-- ==== Sys2Proof/Machine/Downstream.lean ====
section
/-! DEFINITION. Downstream: frame lock, the receive stages of a frame, PON-layer keys and the defect windows
(04_downstream.md). -/
namespace Sys2Proof.Machine

/-! ### Lock and loss of lock (R78 to R80, R66, R73, R102) -/

/-- A channel's superframe counter takes a value (Table 04-10). -/
def setSfc (e : Engine) (c : Ch) (v : Nat) (s : State) : State :=
  (s.put (TC_SFC_SFC_LO e.n c.val) v).put (TC_SFC_SFC_HI e.n c.val) (v / 2 ^ 32)

/-- A channel's superframe counter. -/
def State.sfcOf (s : State) (e : Engine) (c : Ch) : Nat :=
  s.get (TC_SFC_SFC_LO e.n c.val) + s.get (TC_SFC_SFC_HI e.n c.val) * 2 ^ 32

/-- A counter with a good HEC is adopted (R82). -/
def adoptSfc (e : Engine) (c : Ch) (v : Nat) (s : State) : State :=
  (setSfc e c (v % 2 ^ 51) s).putB ((TC_DS_STATUS_SFC_VALID e.n).bit c.val) true

/-- The hunter runs: the channel is not Dark, its receiver is on, and the line die is not in retention (R78, R162). -/
def State.hunts (s : State) (e : Engine) (c : Ch) : Bool :=
  s.act e c ≠ 0 && s.isSet ((PFE_CTRL_RX_EN e.n).bit c.val) && !(s.pm e = 2 && c ≠ 0)

/-- A disable on record takes channel 0 from O1.2 straight to O7 (R71). -/
def enterDisabled (e : Engine) (s : State) : State :=
  if s.act e 0 = 2 && s.isSet (TC_ACT_STATUS_DISABLED e.n) then actFlag e 12 (enterState0 e 7 s) else s

/-- What lock does to the activation state: O1.1 to O1.2, O6 to O5 (Table 03-1, R66, R71). Channels that wait for channel
0's O5 leave Dark (R54). -/
def actLock (e : Engine) (c : Ch) (s : State) : State :=
  if s.act e c = 1 then
    let s := moveState e c 2 s
    if c = 0 then enterDisabled e s else s
  else if s.act e c = 6 then
    let s := moveState e c 5 s
    if c = 0 then s.each sideChannels (fun d s => joinIfDue e d s) else s
  else s

/-- The matches that the hunt in progress needs: a change of LOCK_N takes effect at the next hunt (R80). -/
def State.lockNeed (s : State) (e : Engine) (c : Ch) : Nat := ((s.ch e c).huntN).getD (s.get (TC_SYNC_CFG_LOCK_N e.n))

/-- A hunt in progress keeps the LOCK_N with which it began (R80). -/
def keepLockN (e : Engine) (old : Nat) (s : State) : State :=
  if s.get (TC_SYNC_CFG_LOCK_N e.n) = old then s
  else s.each channels (fun c s =>
    if s.hunts e c && !s.locked e c && (s.ch e c).huntN.isNone then s.modCh e c (fun x => { x with huntN := some old }) else s)

/-- A hunter that RX_EN starts begins a hunt of its own (R78, R80). -/
def newHunt (e : Engine) (c : Ch) (s : State) : State :=
  if (s.ch e c).huntN.isSome && !s.isSet ((PFE_CTRL_RX_EN e.n).bit c.val) then s.modCh e c (fun x => { x with huntN := none })
  else s

/-- The matches with which a run of words at frame spacing begins: each differs from the PSync in at most PSYNC_TOL bits
(R78, R79). -/
def State.psyncMatches (s : State) (e : Engine) (diffs : List Nat) : Nat :=
  (diffs.takeWhile (fun d => decide (d ≤ s.get (TC_SYNC_CFG_PSYNC_TOL e.n)))).length

/-- FRAME_LOCK: the words at a candidate's position and at each frame after it differ from the PSync in `diffs` bits. `LOCK_N`
matches in a row lock the hunter; the last match's counter is adopted if its HEC is good (R78, R79, R82). The rest of that
last matched frame is not processed, the frames after it are: DESIGN CHOICE, log 51. -/
def execFrameLock (e : Engine) (c : Ch) (diffs : List Nat) (sfc : Option Nat) (s : State) : Out :=
  if s.hunts e c && !s.locked e c && decide (s.lockNeed e c ≤ s.psyncMatches e diffs) then
    let was := s.lof e c
    let s := s.putB ((TC_DS_STATUS_LOCK e.n).bit c.val) true
    let s := s.modCh e c (fun x => { x with misses := 0, huntN := none, sfcCand := none, frag := none, psync := s.uiNow })
    let s := match sfc with
      | some v => adoptSfc e c v s
      | none => s
    .next (purgeJudged (actLock e c (noteLof e c was s)))
  else .next s

/-- A missing PSync while locked is counted (R80). -/
def countMiss (e : Engine) (c : Ch) (s : State) : State :=
  (s.bump (TC_CNT e.n c.val 1)).modCh e c (fun x => { x with misses := x.misses + 1 })

/-- A burst in progress at a loss of lock finishes if its planned end lies within 125 µs, and is cut if not (R73). -/
def finishOrCut (e : Engine) (c : Ch) (s : State) : State :=
  match (s.ch e c).flying with
  | some b => if b.last + 1280000 ≤ s.uiNow + 62208000000 then endBurst e c s else cutBurst e c s
  | none => s
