/-- The vector of a trap, with CAUSE and CODE as it leaves them. `p` is the address of the instruction. -/
def raiseTrap (k : Core) (p : Nat) (t : DspTrap) (s : State) : State :=
  let cause (a kind : Nat) (s : State) : State := s.modCore k (fun x => { x with causeAddr := a, causeKind := kind })
  match t with
  | .none => s
  | .illegal => syncVector k 1 (cause p 4 s)
  | .loop => syncVector k 1 (cause p 5 s)
  | .trap => syncVector k 3 s
  | .access a kind => syncVector k 2 (cause a kind s)

/-- The opcode of an instruction word (Table 16-6). -/
def dspOpOf (w : Word) : Nat := w.field 31 26

/-- The instruction that the core issues next. -/
def DspCore.fetch (x : DspCore) : Word := sget (fun _ => 0) x.prog x.settle.next

/-- A delay slot has been used: after the last one control continues at the target (R424), RTI with its SW (R433). -/
def DspCore.useSlot (x : DspCore) : DspCore :=
  if x.slots = 1 then
    if x.rti then
      { (x.set 0x35 (x.hw 0x37)) with slots := 0, rti := false, next := x.hw 0x36, entered := false }
    else { x with slots := 0, next := x.target.getD x.next, target := none }
  else { x with slots := x.slots - 1 }

/-- The instruction at `p` ends the innermost level and is judged (R426). -/
def DspCore.atEnd (x : DspCore) (p : Nat) : Option Nat :=
  if 128 ≤ x.hw 0x35 && decide (0 < x.hw 0x34) && decide (x.hw (0x30 + (x.hw 0x34 - 1)) = p) then some (x.hw 0x34 - 1)
  else none

/-- One issue of an instruction whose opcode satisfies `mine` and whose effect is `body`, given its word, its address and
the state with the old loads in flight; the effect says how the instruction ends (R422, R423). -/
def issue (k : Core) (mine : Nat → Bool) (body : Word → Nat → State → State × DspTrap) (s : State) : State :=
  let w := (s.core k).fetch
  if s.issues k && mine (dspOpOf w) then
    let s := s.modCore k (fun x => (x.settle).land)
    let x := s.core k
    let p := x.next
    let flying := x.loads
    let inSlot := decide (0 < x.slots)
    let s := dspCount k 1 1 (dspCount k 0 1 (s.put (DSP_STATUS_PC k.engine.n k.idx.val) p))
    let s := s.modCore k (fun y => { y with loads := [], next := (p + 1) % 2 ^ 15 })
    let (s, t) := body w p s
    let s := s.modCore k (fun y =>
      let y := { y with
        r := flying.foldl (fun r l => sset dspRegReset r l.1 l.2) y.r
        old := y.old.take (y.old.length - x.old.length)
        judge := x.atEnd p }
      if inSlot then y.useSlot else y)
    raiseTrap k p t s
  else s

/-- An instruction's body that changes the core's record alone. -/
def onCore (k : Core) (f : DspCore → DspCore × DspTrap) (s : State) : State × DspTrap :=
  let (x, t) := f (s.core k)
  (s.modCore k (fun _ => x), t)

/-- A body that runs only when a word is well formed: a reserved bit or value raises vector 1 (R432). -/
def legal (ok : Bool) (s : State) (run : State × DspTrap) : State × DspTrap := if ok then run else (s, .illegal)

/-! ### Conditions and flags -/

/-- The conditions of COND (R432's text). -/
def DspCore.cond (x : DspCore) (c : Nat) : Bool :=
  let sw := x.hw 0x35
  let z := sw.testBit 0
  let n := sw.testBit 1
  let cy := sw.testBit 2
  let v := sw.testBit 3
  match c with
  | 0 => true | 1 => z | 2 => !z | 3 => n | 4 => !n | 5 => cy | 6 => !cy | 7 => v | 8 => !v
  | 9 => !z && n == v | 10 => n == v | 11 => n != v | _ => z || n != v

/-- One flag of SW takes a value. -/
def DspCore.flag (x : DspCore) (b : Nat) (v : Bool) : DspCore :=
  let sw := x.hw 0x35
  x.set 0x35 (sw - (sw / 2 ^ b % 2) * 2 ^ b + v.toNat * 2 ^ b)

/-- Z and N. -/
def DspCore.zn (x : DspCore) (z n : Bool) : DspCore := (x.flag 0 z).flag 1 n

/-- V, and SV with every V (Table 16-4). -/
def DspCore.ovf (x : DspCore) (v : Bool) : DspCore := if v then (x.flag 3 true).flag 4 true else x.flag 3 false

/-! ### Branches (R424, R427, R433) -/

/-- A branch at the last three addresses of the innermost level, judged while LEN is 1 (R427). -/
def DspCore.nearEnd (x : DspCore) (p : Nat) : Bool :=
  let le := x.hw (0x30 + (x.hw 0x34 - 1))
  decide (128 ≤ x.hw 0x35) && decide (0 < x.hw 0x34) && decide (p ≤ le) && decide (le ≤ p + 2)

/-- What every branch does first: illegal in a delay slot, a loop fault near a loop end; then two delay slots come. -/
def branch (k : Core) (ok : Bool) (p : Nat) (go : DspCore → DspCore) (s : State) : State × DspTrap :=
  let x := s.core k
  if !ok || decide (0 < x.slots) then (s, .illegal)
  else if x.nearEnd p then (s, .loop)
  else (s.modCore k (fun x => go { x with slots := 2, target := none, rti := false }), .none)

/-- BR (0x01). -/
def bodyBr (k : Core) (w : Word) (p : Nat) (s : State) : State × DspTrap :=
  branch k (w.field 25 22 ≤ 12 && w.field 21 15 = 0) p
    (fun x => if x.cond (w.field 25 22) then { x with target := some (w.field 14 0) } else x) s

/-- CALL (0x02). -/
def bodyCall (k : Core) (w : Word) (p : Nat) (s : State) : State × DspTrap :=
  branch k (w.field 25 22 ≤ 12 && w.field 21 15 = 0) p
    (fun x => if x.cond (w.field 25 22) then
        { (x.set 15 ((p + 3) % 2 ^ 15)) with target := some (w.field 14 0) } else x) s

/-- JR (0x03). -/
def bodyJr (k : Core) (w : Word) (p : Nat) (s : State) : State × DspTrap :=
  branch k (w.field 25 22 ≤ 12 && w.field 17 0 = 0) p
    (fun x => if x.cond (w.field 25 22) then { x with target := some (x.d (w.field 21 18) % 2 ^ 15) } else x) s

/-- RTI (0x05). -/
def bodyRti (k : Core) (w : Word) (p : Nat) (s : State) : State × DspTrap :=
  branch k (w.field 25 0 = 0) p (fun x => { x with rti := true }) s

/-- LOOP (0x04, R425). -/
def bodyLoop (k : Core) (w : Word) (p : Nat) (s : State) : State × DspTrap :=
  let x := s.core k
  let rc := w.field 25 25 = 1
  let n := if rc then x.d (w.field 12 9) % 2 ^ 16 else w.field 24 9
  let len := w.field 8 0
  let lv := x.hw 0x34
  if rc && w.field 24 13 ≠ 0 then (s, .illegal)
  else if x.hw 0x35 < 128 ∨ 4 ≤ lv then (s, .loop)
  else if n = 0 then (s.modCore k (fun x => { x with next := (p + len + 2) % 2 ^ 15 }), .none)
  else (s.modCore k (fun x =>
    let x := ((x.set (0x28 + lv) n).set (0x2C + lv) ((p + 1) % 2 ^ 15)).set (0x30 + lv) ((p + len + 1) % 2 ^ 15)
    { (x.set 0x34 (lv + 1)) with cache := none }), .none)

/-! ### Moves (R433) -/

/-- SWOP (0x08). -/
def bodySwop (k : Core) (w : Word) (s : State) : State × DspTrap :=
  legal (w.field 24 8 = 0) s (onCore k (fun x =>
    (x.setSw (w.field 7 0) (if w.field 25 25 = 1 then 0xFF else 0), .none)) s)

/-- MOV (0x0A). -/
def bodyMov (k : Core) (w : Word) (s : State) : State × DspTrap :=
  let rs := w.field 19 14
  legal (w.field 25 20 < 0x38 && rs < 0x38 && w.field 13 0 = 0) s (onCore k (fun x =>
    (x.movWrite (w.field 25 20) (if rs = 0x35 then x.sw else x.movRead rs), .none)) s)

/-- LDI (0x0B). -/
def bodyLdi (k : Core) (w : Word) (s : State) : State × DspTrap :=
  let rd := w.field 25 20
  let hi := w.field 19 19 = 1
  let imm := w.field 15 0
  legal (rd < 0x38 && w.field 18 16 = 0 && !(hi && decide (16 ≤ rd))) s (onCore k (fun x =>
    if hi then (x.set rd (imm * 2 ^ 16 + x.d rd % 2 ^ 16), .none)
    else (x.movWrite rd (toField 32 (signed 16 imm)), .none)) s)

/-! ### Memory (Table 16-6, formats M and X) -/

/-- The bytes of a size code. -/
def sizeBytes (sz : Nat) : Nat := if sz = 0 then 4 else if sz ≤ 2 then 2 else 1

/-- A value of a size as it stands in a D register. -/
def extend (sz v : Nat) : Nat :=
  if sz = 1 then toField 32 (signed 16 v) else if sz = 3 then toField 32 (signed 8 v) else v

/-- The address of an M-format access, and the address register afterwards (MOD). -/
def addrM (x : DspCore) (w : Word) : Nat × DspCore :=
  let an := 0x18 + w.field 20 18
  let a := x.seen an
  let off := signed 13 (w.field 12 0)
  let post (v : Int) : DspCore := x.set an (toField 20 v)
  match w.field 14 13 with
  | 0 => (toField 20 ((a : Int) + off), x)
  | 1 => (a, post ((a : Int) + off))
  | _ => (a, post ((a : Int) + signed 20 (x.seen (0x20 + w.field 20 18))))

/-- A load's value is in flight until the instruction after next (R422). -/
def DspCore.load (x : DspCore) (d v : Nat) : DspCore := { x with loads := x.loads ++ [(d, v)] }

/-- LD (0x10). -/
def bodyLd (k : Core) (w : Word) (s : State) : State × DspTrap :=
  let sz := w.field 17 15
  legal (sz ≤ 4 && w.field 14 13 ≠ 3) s
    (let (a, x) := addrM (s.core k) w
     match s.dspRead k (w.field 21 21 = 1) a (sizeBytes sz) with
     | .ok v => (s.modCore k (fun _ => x.load (w.field 25 22) (extend sz v)), .none)
     | .error kind => (s.modCore k (fun _ => x), .access a kind))

/-- ST (0x11). -/
def bodySt (k : Core) (w : Word) (s : State) : State × DspTrap :=
  let sz := w.field 17 15
  legal ((sz = 0 || sz = 1 || sz = 3) && w.field 14 13 ≠ 3) s
    (let (a, x) := addrM (s.core k) w
     let v := (s.core k).d (w.field 25 22)
     let s := s.modCore k (fun _ => x)
     match s.dspWrite k (w.field 21 21 = 1) a (sizeBytes sz) v with
     | .ok t => (t, .none)
     | .error kind => (s, .access a kind))

/-- The instruction at `p` is served from the repeat cache (R428). -/
def DspCore.cached (x : DspCore) (p : Nat) : Bool :=
  match x.cache with
  | some k => decide (x.hw 0x34 = k + 1) && decide (x.hw (0x2C + k) ≤ p) && decide (p ≤ x.hw (0x30 + k))
  | none => false

/-- LDP (0x12): from program memory it stalls the core for a cycle (R424). -/
def bodyLdp (k : Core) (w : Word) (p : Nat) (s : State) : State × DspTrap :=
  legal (w.field 21 21 = 0 && w.field 17 13 = 0) s
    (let (a, x) := addrM (s.core k) w
     let s := if x.cached p then s else dspCount k 4 1 (dspCount k 0 1 s)
     if 0x20000 ≤ a then (s, .access a 1)
     else if a % 4 ≠ 0 then (s, .access a 2)
     else (s.modCore k (fun _ => x.load (w.field 25 22) (sget (fun _ => 0) x.prog (a / 4)).toNat), .none))

/-- One parallel load (XM or YM): a word, and then the address register moves. -/
def parallel (k : Core) (y : Bool) (f : Nat) (r : State × DspTrap) : State × DspTrap :=
  let (s, t) := r
  if f / 64 % 2 = 0 then r
  else
    let x := s.core k
    let i := f / 4 % 4 + (if y then 4 else 0)
    let a := x.seen (0x18 + i)
    let step : Int := match f % 4 with
      | 0 => 0 | 1 => 4 | 2 => -4 | _ => signed 20 (x.seen (0x20 + i))
    let x := if f % 4 = 0 then x else x.set (0x18 + i) (toField 20 ((a : Int) + step))
    match s.dspRead k y a 4 with
    | .ok v => (s.modCore k (fun _ => x.load ((if y then 8 else 4) + f / 16 % 4) v), t)
    | .error kind => (s.modCore k (fun _ => x), if t = .none then .access a kind else t)

/-- Both parallel loads of an X-format instruction. -/
def parallels (k : Core) (w : Word) (r : State × DspTrap) : State × DspTrap :=
  parallel k true (w.field 6 0) (parallel k false (w.field 13 7) r)

/-! ### Arithmetic (R429 to R431, R433) -/

/-- A number fits in `n` signed bits. -/
def fits (n : Nat) (v : Int) : Bool := decide (-(2 ^ (n - 1) : Int) ≤ v ∧ v < (2 ^ (n - 1) : Int))

/-- The part of a word that W or DEST selects, as an unsigned number of its width. -/
def partOf (sel v : Nat) : Nat := if sel = 0 then v else if sel = 1 then v % 2 ^ 16 else v / 2 ^ 16

/-- The word with the part that W or DEST selects replaced. -/
def withPart (sel old v : Nat) : Nat :=
  if sel = 0 then v else if sel = 1 then old / 2 ^ 16 * 2 ^ 16 + v else v * 2 ^ 16 + old % 2 ^ 16

/-- The width of a part. -/
def partBits (sel : Nat) : Nat := if sel = 0 then 32 else 16

/-- What an ALU function gives: the result, and C and V where it sets them. `free` stands for the result the spec does not
state: the absolute value and the negation of the most negative number. -/
def aluFn (fn n a b free : Nat) : Nat × Option Bool × Option Bool :=
  let m := 2 ^ n
  let sa := signed n a
  let sb := signed n b
  let sh := b % 32
  let least := decide (a = 2 ^ (n - 1))
  match fn with
  | 0x0 => ((a + b) % m, some (decide (m ≤ a + b)), some (!fits n (sa + sb)))
  | 0x2 => (a &&& b, none, none)
  | 0x3 => (a ||| b, none, none)
  | 0x4 => (a ^^^ b, none, none)
  | 0x5 => (a * 2 ^ sh % m, none, none)
  | 0x6 => (a / 2 ^ sh, none, none)
  | 0x7 => (toField n (sa / (2 ^ sh : Int)), none, none)
  | 0x8 => (if sa ≤ sb then a else b, none, none)
  | 0x9 => (if sa ≤ sb then b else a, none, none)
  | 0xA => (if least then free % m else toField n (if sa < 0 then -sa else sa), none, none)
  | 0xB => (if least then free % m else toField n (-sa), none, none)
  | _ => ((a + m - b) % m, some (decide (b ≤ a)), some (!fits n (sa - sb)))

/-- ALU and ALUI: the flags, and the result into its part of DD unless the function is CMP. -/
def aluOp (k : Core) (fn sel dd a b : Nat) (s : State) : State × DspTrap :=
  let n := partBits sel
  let (r, c, v) := aluFn fn n a b (Config.freeWord s.freeCtr)
  let s := s.when ((fn = 0xA || fn = 0xB) && a = 2 ^ (n - 1)) State.used
  onCore k (fun x =>
    let x := x.zn (r = 0) (decide (2 ^ (n - 1) ≤ r))
    let x := match c with
      | some c => x.flag 2 c
      | none => x
    let x := match v with
      | some v => x.ovf v
      | none => x
    (if fn = 0xC then x else x.set dd (withPart sel (x.d dd) r), .none)) s

/-- ALU (0x18). -/
def bodyAlu (k : Core) (w : Word) (s : State) : State × DspTrap :=
  let sel := w.field 13 12
  let x := s.core k
  legal (w.field 7 0 = 0 && sel ≤ 2 && w.field 11 8 ≤ 0xC) s
    (aluOp k (w.field 11 8) sel (w.field 25 22) (partOf sel (x.d (w.field 21 18))) (partOf sel (x.d (w.field 17 14))) s)

/-- ALUI (0x19). -/
def bodyAlui (k : Core) (w : Word) (s : State) : State × DspTrap :=
  legal (w.field 17 14 ≤ 0xC) s
    (aluOp k (w.field 17 14) 0 (w.field 25 22) ((s.core k).d (w.field 21 18)) (toField 32 (signed 14 (w.field 13 0))) s)

/-- A 40-bit result: it wraps, Z and N come from what is written, V and SV when it does not fit (R429). -/
def DspCore.result (x : DspCore) (n : Nat) (v : Int) : DspCore :=
  let r := toField 40 v
  ((x.set (0x10 + n) r).zn (r = 0) (decide (2 ^ 39 ≤ r))).ovf (!fits 40 v)

/-- The signed half of a D register: 0 low, 1 high. -/
def DspCore.half' (x : DspCore) (d h : Nat) : Int := signed 16 (x.d d / 2 ^ (16 * h))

________

→ What this task involves: Whenever "dspRead" occurs in a line of the entries, copy that line.

→ Result of the exercise:
     match s.dspRead k (w.field 21 21 = 1) a (sizeBytes sz) with
    match s.dspRead k y a 4 with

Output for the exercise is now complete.